━━━ INFORMATION SHOWN ━━━

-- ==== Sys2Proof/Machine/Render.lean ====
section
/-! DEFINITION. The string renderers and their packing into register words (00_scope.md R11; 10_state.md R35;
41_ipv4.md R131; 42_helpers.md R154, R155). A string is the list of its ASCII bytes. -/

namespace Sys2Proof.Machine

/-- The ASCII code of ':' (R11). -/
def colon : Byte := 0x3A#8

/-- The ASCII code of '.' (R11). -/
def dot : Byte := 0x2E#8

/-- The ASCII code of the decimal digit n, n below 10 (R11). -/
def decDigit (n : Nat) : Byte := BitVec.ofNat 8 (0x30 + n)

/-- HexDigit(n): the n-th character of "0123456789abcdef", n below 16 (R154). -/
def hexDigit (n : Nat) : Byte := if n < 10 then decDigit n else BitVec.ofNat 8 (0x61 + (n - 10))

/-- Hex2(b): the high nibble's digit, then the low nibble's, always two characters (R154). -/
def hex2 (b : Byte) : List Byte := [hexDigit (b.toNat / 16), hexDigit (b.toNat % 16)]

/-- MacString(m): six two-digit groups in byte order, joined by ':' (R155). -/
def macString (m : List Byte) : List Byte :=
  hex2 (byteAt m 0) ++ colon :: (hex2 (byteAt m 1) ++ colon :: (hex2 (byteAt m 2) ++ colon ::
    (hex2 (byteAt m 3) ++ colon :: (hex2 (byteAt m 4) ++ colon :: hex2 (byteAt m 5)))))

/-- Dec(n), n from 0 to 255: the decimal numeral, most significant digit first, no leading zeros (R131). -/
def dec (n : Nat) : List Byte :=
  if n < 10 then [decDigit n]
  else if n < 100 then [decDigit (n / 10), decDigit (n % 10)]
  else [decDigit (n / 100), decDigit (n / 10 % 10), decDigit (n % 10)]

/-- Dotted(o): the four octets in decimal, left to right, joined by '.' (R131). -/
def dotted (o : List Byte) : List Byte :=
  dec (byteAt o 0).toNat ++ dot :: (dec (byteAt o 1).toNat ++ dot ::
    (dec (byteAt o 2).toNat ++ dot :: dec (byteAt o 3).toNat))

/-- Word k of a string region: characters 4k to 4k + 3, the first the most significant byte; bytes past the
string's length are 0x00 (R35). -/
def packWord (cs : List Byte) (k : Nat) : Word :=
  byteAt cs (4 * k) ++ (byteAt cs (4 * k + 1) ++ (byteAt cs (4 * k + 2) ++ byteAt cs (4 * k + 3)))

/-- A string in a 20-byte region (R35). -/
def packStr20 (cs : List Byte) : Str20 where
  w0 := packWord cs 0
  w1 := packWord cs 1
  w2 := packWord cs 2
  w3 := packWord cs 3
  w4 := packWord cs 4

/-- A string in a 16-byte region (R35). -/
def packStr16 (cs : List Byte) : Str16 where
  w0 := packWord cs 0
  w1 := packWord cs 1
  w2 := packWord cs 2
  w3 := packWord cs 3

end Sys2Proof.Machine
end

━━━

_WHAT THE EXERCISE ASKS_
Going back to the entries above, set down exactly the lines that begin at the one with "16 (R154). -/" and end at the one with "characters (R154). -/", both included, and nothing else.

_REPLY_
/-- HexDigit(n): the n-th character of "0123456789abcdef", n below 16 (R154). -/
def hexDigit (n : Nat) : Byte := if n < 10 then decDigit n else BitVec.ofNat 8 (0x61 + (n - 10))

/-- Hex2(b): the high nibble's digit, then the low nibble's, always two characters (R154). -/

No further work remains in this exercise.